But it suited Setanta, who used to charge out from the goalsquare like a man with a shield. He played with fierce passion, befitting a sportsman who grew up in a sea of passion.

 

I knew a bit about where his passion came from. I met Setanta’s oldest brother Sean Og (Og means junior) in Cork City when I was living there, working at the Cork Examiner, many Celtic moons ago. Sean was not as tall as Setanta, but he was a fine sportsman. He became part of a select group in the history of Irish national games when he played in winning teams in All-Ireland finals in both football and hurling.

 

The Irish games are of course amateur. When I met Sean his pants were tatty and a toe was about to poke out from his shoe. He was doing a placement at a bank as part of his finance degree, which he was studying entirely in the Irish language.

 

Sean explained that his mother was from Fiji and his father was from County Fermanagh. They met in Sydney, where they lived until Sean was a lad of 10 or 11. His father’s sense of Irishness was heightened by the fact that he was a Catholic from one of the six counties of Northern Ireland, the British counties. His father moved the family to Cork because he knew his children would get a solid grounding in the Irish language at a good school.

 

I asked Sean whether he had an AFL team in Sydney. He barracked from Hawthorn because they were always on the telly, but when when I asked whether he had any notion of returning to Australia to start an AFL career he almost drop his farl (bread) in his soup. To him there was no greater honour than playing football and hurling for Cork.

 

I can still see his bulging eyes: “You’re playing for County Cork, boy. [Every sentence in Cork ends with ‘boy’.] You’re playing for the Blood and Bandages.”

 

Cork are known as the Blood and Bandages because they wear red and white, but also because the county was a fulcrum for Ireland’s bloody battle for independence from the Brits a century ago. The official nickname of the Cork football and hurling teams is the Rebels.
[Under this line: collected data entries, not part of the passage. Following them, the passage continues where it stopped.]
/-- CPY and CPYX (R301 to R308). -/
def opCopy (i : Instr) (w : CWord) (x : Bool) (s : State) : Out :=
  let kind := w.kind.toNat
  let h := { mkHead i w.idle (w.rot != 0) w.stage (if kind = 3 || kind = 4 then some (false, 2) else none) with
    banned := kind ≤ 2 }
  issueWord h (portPre w)
    (fun cx => refS (rotS cx (w.rot.getLsbD 3) w.dst.toNat) ++ refS (rotS cx (w.rot.getLsbD 2) w.src.toNat) ++
      refS (rotS cx (w.rot.getLsbD 1) w.shape.toNat))
    (fun cx s =>
      let me := s.cur
      let c := s.core me
      let a := copyArgs c cx w
      let (rows, len, ss, ds) := copyShape x a.shape.toNat
      let n := rows * len
      match psnTrap c cx [a.kto, a.kfrom, a.kshape] with
      | some r => r
      | none =>
        if (kind = 1 || kind = 2) && !c.coupled then
          .trap 0x0A (BitVec.ofNat 64 ((if kind = 1 then a.dst else a.src).toNat % 2 ^ 23))
        else match copyMisaligned x kind a ds len with
        | some v => .trap 0x05 v
        | none =>
          if n = 0 then
            .ok (if kind = 3 || kind = 4 then
              s.addOp me cx 5 ⟨0, 0⟩ capNone capNone capNone h.len [(2, .spush (BitVec.ofNat 64 cx.dt))] else s) (.seq 0)
          else if !x && 2 ^ 21 < n then .trap 0x06 a.shape
          else
            let own := memberOf me
            let td := sideRows a.dst.toNat ds rows len
            let fd := sideRows a.src.toNat ss rows len
            let tm := a.dst.toNat / 2 ^ 21 % 4
            let fm := a.src.toNat / 2 ^ 21 % 4
            let wd := s.windowOf? me w.aux.toNat
            let wlen := match wd with | some v => 4096 * (v.tlen + 1) | none => 2 ^ 64
            let tbad := if kind = 0 || kind = 3 then sideBad own td
              else if kind = 1 then (if tm = own then some (td.headD (0, 0)).1 else sideBad tm td)
              else if kind = 2 then sideBad own td
              else if kind = 5 then
                (List.range rows).findSome? (fun r =>
                  let o := a.dst.toNat + r * ds
                  if wlen < o + len then some (max o wlen) else none)
              else none
            let fbad := if kind = 2 then (if fm = own then some (fd.headD (0, 0)).1 else sideBad fm fd)
              else if kind = 3 then none else sideBad own fd
            let dst := if kind = 1 then quadMember me tm else me
            let src := if kind = 2 then quadMember me fm else me
            match tbad with
            | some v => .trap 0x06 (BitVec.ofNat 64 v)
            | none => match fbad with
              | some v => .trap 0x06 (BitVec.ofNat 64 v)
              | none =>
                match (if kind ≤ 3 then protTrap s dst (localRows td) else none) with
                | some (.trap cause tval) => .trap cause (tval + BitVec.ofNat 64 (memberOf dst * 2 ^ 21))
                | some r => r
                | none =>
                  if kind = 5 && wd.isNone then .trap 0x0A (BitVec.ofNat 64 w.aux.toNat)
                  else if 65536 ≤ n && !c.covered cx.dt ((n + 65535) / 65536) ((n + 63) / 64) then
                    .trap 0x0C (BitVec.ofNat 64 ((n + 65535) / 65536))
                  else if kind ≤ 2 then localCopy h cx s kind src dst (localRows fd) (localRows td) n
                  else if kind = 3 then
                    globalCopy h cx s w kind a.kfrom
                      ((localRows td).zipIdx.map (fun r => (r.1.1, (a.src.toNat + r.2 * ss) % 2 ^ 64, len))) n
                  else if kind = 4 then
                    globalCopy h cx s w kind a.kfrom
                      ((localRows fd).zipIdx.map (fun r => (r.1.1, (a.dst.toNat + r.2 * ds) % 2 ^ 64, len))) n
                  else windowCopy cx s w.aux.toNat a.kfrom (localRows fd)
                    ((List.range rows).map (fun r => (a.dst.toNat + r * ds, len))) n) s

/-- CPY (R301, R302). -/
def execCpy (w : CWord) (s : State) : Out := opCopy (.cpy w) w false s
/-- CPYX (R301, R302). -/
def execCpyx (w : CWord) (s : State) : Out := opCopy (.cpyx w) w true s

/-! ### CRESUME and CCANCEL (R312) -/

/-- The suspended copy that a handle names, with its slot. -/
def Core.suspended (c : Core) (hd : Word) : Option (Nat × CopySlot) :=
  let k := hd.toNat / 2 ^ 60
  match mget c.slots k with
  | some x => if x.susp.isSome then some (k, x) else none
  | none => none

/-- What a replay needs to put suspended copy `x` of slot `k` back as it stands (R310). -/
def Core.undoOf (c : Core) (k : Nat) (x : CopySlot) : Undo :=
  ⟨c.opn.id, k, x, (c.empties.filter (fun e => e.2 = x.id)).map (·.1), c.heavy.filter (fun h => h.id = x.id)⟩

/-- The head and operand of CRESUME and CCANCEL: `f` acts on the suspended copy. -/
def opHandle (i : Instr) (w : CWord) (push : Option (Bool × Nat)) (f : Head → Ctx → State → Option (Nat × CopySlot) → State)
    (s : State) : Out :=
  let h := mkHead i w.idle (w.rot != 0) w.stage push
  issueWord h noPre (fun cx => refS (rotS cx (w.rot.getLsbD 0) w.aux.toNat))
    (fun cx s =>
      let c := s.core s.cur
      let k := rotS cx (w.rot.getLsbD 0) w.aux.toNat
      (psnTrap c cx [k]).getD (.ok (f h cx s (c.suspended (readS c cx k).1)) (.seq 0))) s

/-- CRESUME (R312). -/
def execCresume (w : CWord) (s : State) : Out :=
  opHandle (.cresume w) w (some (false, 2)) (fun h cx s o =>
    let me := s.cur
    let push (s : State) (v : Nat) : State :=
      s.addOp me cx 5 ⟨0, 0⟩ capNone capNone capNone h.len [(2, .spush (BitVec.ofNat 64 v))]
    match o with
    | none => push s 0
    | some (k, x) =>
      let rest := (x.bytes.filter (fun y => x.todo.contains (y.2.2 / 4096))).length
      let (op, s) := s.fresh
      let p := s.promise me cx.dt rest x.todo
      let (seen, s) := if x.kind = 3 then p.2.copyInval me x x.todo else ([], p.2)
      push (s.updCore me (fun c => { c with
        undo := c.undo ++ [c.undoOf k x]
        slots := mput c.slots k { x with susp := none, op := op, rgn := c.opn.id, due := p.1, seen := seen, walked := none } })) p.1) s

/-- CCANCEL (R312). -/
def execCcancel (w : CWord) (s : State) : Out :=
  opHandle (.ccancel w) w none (fun _ _ s o =>
    match o with
    | none => s
    | some (k, x) => s.updCore s.cur (fun c => { c with
        undo := c.undo ++ [c.undoOf k x]
        slots := mdel c.slots k
        heavy := c.heavy.filter (fun h => h.id != x.id)
        empties := c.empties.filter (fun e => e.2 != x.id)
        held := c.held.filter (fun e => match e.eff with | .block id .. => id != x.id | _ => true) })) s

/-! ### Arrivals of copies -/

/-- Frees the slot of a kind 3 copy whose last granule has arrived (R306, R309). -/
def Core.copyDone (c : Core) (k : Nat) (x : CopySlot) : Core :=
  if x.todo.isEmpty && !c.empties.any (fun e => e.2 = x.id) then { c with slots := mdel c.slots k } else c

/-- The bytes of a kind 3 copy that fall in a granule. -/
def CopySlot.inGranule (x : CopySlot) (g : Nat) : List (Nat × Nat × Nat) := x.bytes.filter (fun y => y.2.1 / 64 = g)

/-- Every byte of a granule has arrived. -/
def CopySlot.ready (x : CopySlot) (g : Nat) : Bool :=
  (x.inGranule g).all (fun y => x.got.any (fun b => b.1 = y.1))

/-- COPY_GRANULE_ARRIVAL (R306, R42): the granule is written and set full; uncorrectable bytes leave uncorrectable words. -/
def execCopyGranuleArrival (core slot granule : Nat) (s : State) : Out :=
  let c := s.core core
  match mget c.slots slot with
  | none => .fault .noSuchEvent
  | some x =>
    if mget c.empties granule ≠ some x.id || !x.ready granule then .fault .noSuchEvent
    else
      let ws := (x.inGranule granule).filterMap (fun y => (x.got.find? (fun b => b.1 = y.1)).map (fun b => (y.2.1, b.2)))
      let bad := saddAll [] ((ws.filter (fun b => b.2.2)).map (fun b => b.1 / 8))
      let c := c.spWrite (ws.map (fun b => (b.1, b.2.1, 0xFF)))
      let c := { c with empties := mdel c.empties granule, ue := saddAll c.ue bad }
      .next (s.setCore core (c.copyDone slot x))

/-- COPY_BLOCK_TRANSLATED (R273, R274, R307, R311): the first block not yet translated is translated by a TLB or, once its miss has been
queued, by a walker; one that fails suspends the copy. -/
def execCopyBlockTranslated (core slot : Nat) (s : State) : Out :=
  match mget (s.core core).slots slot, (s.core core).step with
  | some x, some i =>
    match x.todo with
    | [] => .fault .noSuchEvent
    | b :: _ =>
      if x.susp.isSome then .fault .noSuchEvent
      else
        let va := 4096 * b
        let acc := if x.kind = 3 then 0 else 1
        let suspend (tval : Word) : State :=
          let x' := { x with susp := some (BitVec.ofNat 64 (slot * 2 ^ 60 + tval.toNat % 2 ^ 56)) }
          s.updCore core (fun c => { c with slots := mput c.slots slot x' })
        if 2 ^ 48 ≤ va then .next (suspend (walkTval 3 0 acc va))
        else match s.tlbFind core i.part va with
        | some e =>
          (match permBad e.frame e.leaf acc with
           | some r => .next (suspend (walkTval r (if r = 7 then 0 else levelOf e.size) acc va))
           | none => .next (s.copyBlock core slot b (e.frame + (va - e.va))))
        | none =>
          if x.walked ≠ some b then
            let t := s.queueWalk core i.part va acc (some x.id)
            if t.walks.length = s.walks.length then .fault .noSuchEvent else .next t
          else match s.walk i.part va with
          | .bad pa => .next (s.tableLoss core pa)
          | .fault r l => .next (suspend (walkTval r l acc va))
          | .leaf frame size low entry level =>
            match permBad frame low acc with
            | some r => .next (suspend (walkTval r (if r = 7 then 0 else level) acc va))
            | none =>
              let s := if low.getLsbD 4 then s else s.orEntry entry 4
              let s := s.install core ⟨i.part, va / size * size, size, frame, low ||| 0x10, entry, 0⟩
              .next (s.copyBlock core slot b (frame + va % size))
  | _, _ => .fault .noSuchEvent

end Sys2Proof.Machine
end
Cork is mighty proud of its history of subversiveness; it’s proud of the fact that many Corkmen were prepared to shed blood for their country.

 

One of my favourite sports memories involves seeing the Blood and the Bandages play Limerick in a hurling championship game at the Gaelic Grounds in Limerick. The stretch leading up to the ground is like a guard of honour of pubs. I remember seeing Sean look awed as he took in the carnival of revellers, bedecked in the red and white of Cork or the green and white of Limerick, while the team bus inched its way towards the ground.

 

I’ll never forget the silence while the Soldier’s Song was played before the start of the game. My recollections from the game include Brian Corcoran playing imperiously at centre-back, sticking his arm up amid a thicket of hurleys to take the sliotar (ball); cheeky Joe Deane, who was smaller even than Jeffrey Farmer, scampering about in attack; and Sean Og haring down from half-back, balancing the sliotar on the base of his hurley (which is our equivalent of taking a bounce), before belting it far into the forward line. He played with flair and huge commitment, like a man whose family had moved from Sydney to proclaim their Irishness.

 

Setanta’s time came a few years later, and what a time it was. At nineteen he was a hurling star. He was athletic, charismatic, worthy of the name Setanta, and possessed of no little skill. In the second half of the All-Ireland final he produced a coruscating spell that threw the match on his head. Setanta was the biggest sports star in Ireland after that match. Two months later he was at Princess Park wearing navy blue.

 

The international rules series came to Melbourne that year, in 2003, and I met up with some friends among the Irish journalists. (You’d do well to read Sean Moran in the Irish Times.) Journalists are hard-bitten creatures, schooled in the difficulties of change, but these men looked crestfallen as they talked about Setanta’s move Down Under. They had looked forward to a decade of writing about the young star.

 

I thought Setanta looked wrong in navy blue because none of the 32 Irish county teams have predominantly navy strips. (Dublin, with their two-blue set-up, would go closest.) And, try as he might, he never managed to grow into the navy blue tradition of Stephen Kernahan and Soapy Vallance, the great Carlton key forwards (with apologies to Ross Ditchburn, whose family I met in Kukerin.)

 

I remember him kicking five goals in a couple of matches, but he could never quite nail the caper. Finally it wasn’t enough. At the end of the 2012 season, after eight years at Princes Park, he was shipped off to GWS. After the 2013 season he was quietly culled from the Giants’ list.

 

His exit occasioned no comment whereas I thought he deserved a wake with lots of Guinness and singing. He gave up so much to travel across to the other side of the world to carve out a professional sports career, more than parochial AFL fans had ever known. Once he got here he honoured his commitment by playing with his heart and his soul, and you can’t ask more than that.

 

Ciaran Sheehan was feted in his home land after dominating the recent international series against the Indigenous All-Stars. He’s fast and tough, glistening with skill, and I’ll watch him at Carlton with interest. I’m reluctant to make out as if he’s got to play with the same commitment as Setanta just because he’s from Cork, but then again why not?

 

Go your hardest, Ciaran. Good luck in the AFL.

 

 

 

 

Comments

  1. Great stuff Daff. These Irish are real blood, guts and heart players.
    Setanta seemed forever the inbetweener. Never quite big/small; quick/strong; or skilled enough to ever quite cut it in modern AFL.
    Kenneally and Stynes both eventually found enough of a hint of polish to become great Australian footballers. Setanta had all of the bravery, but his shoes were always scuffed.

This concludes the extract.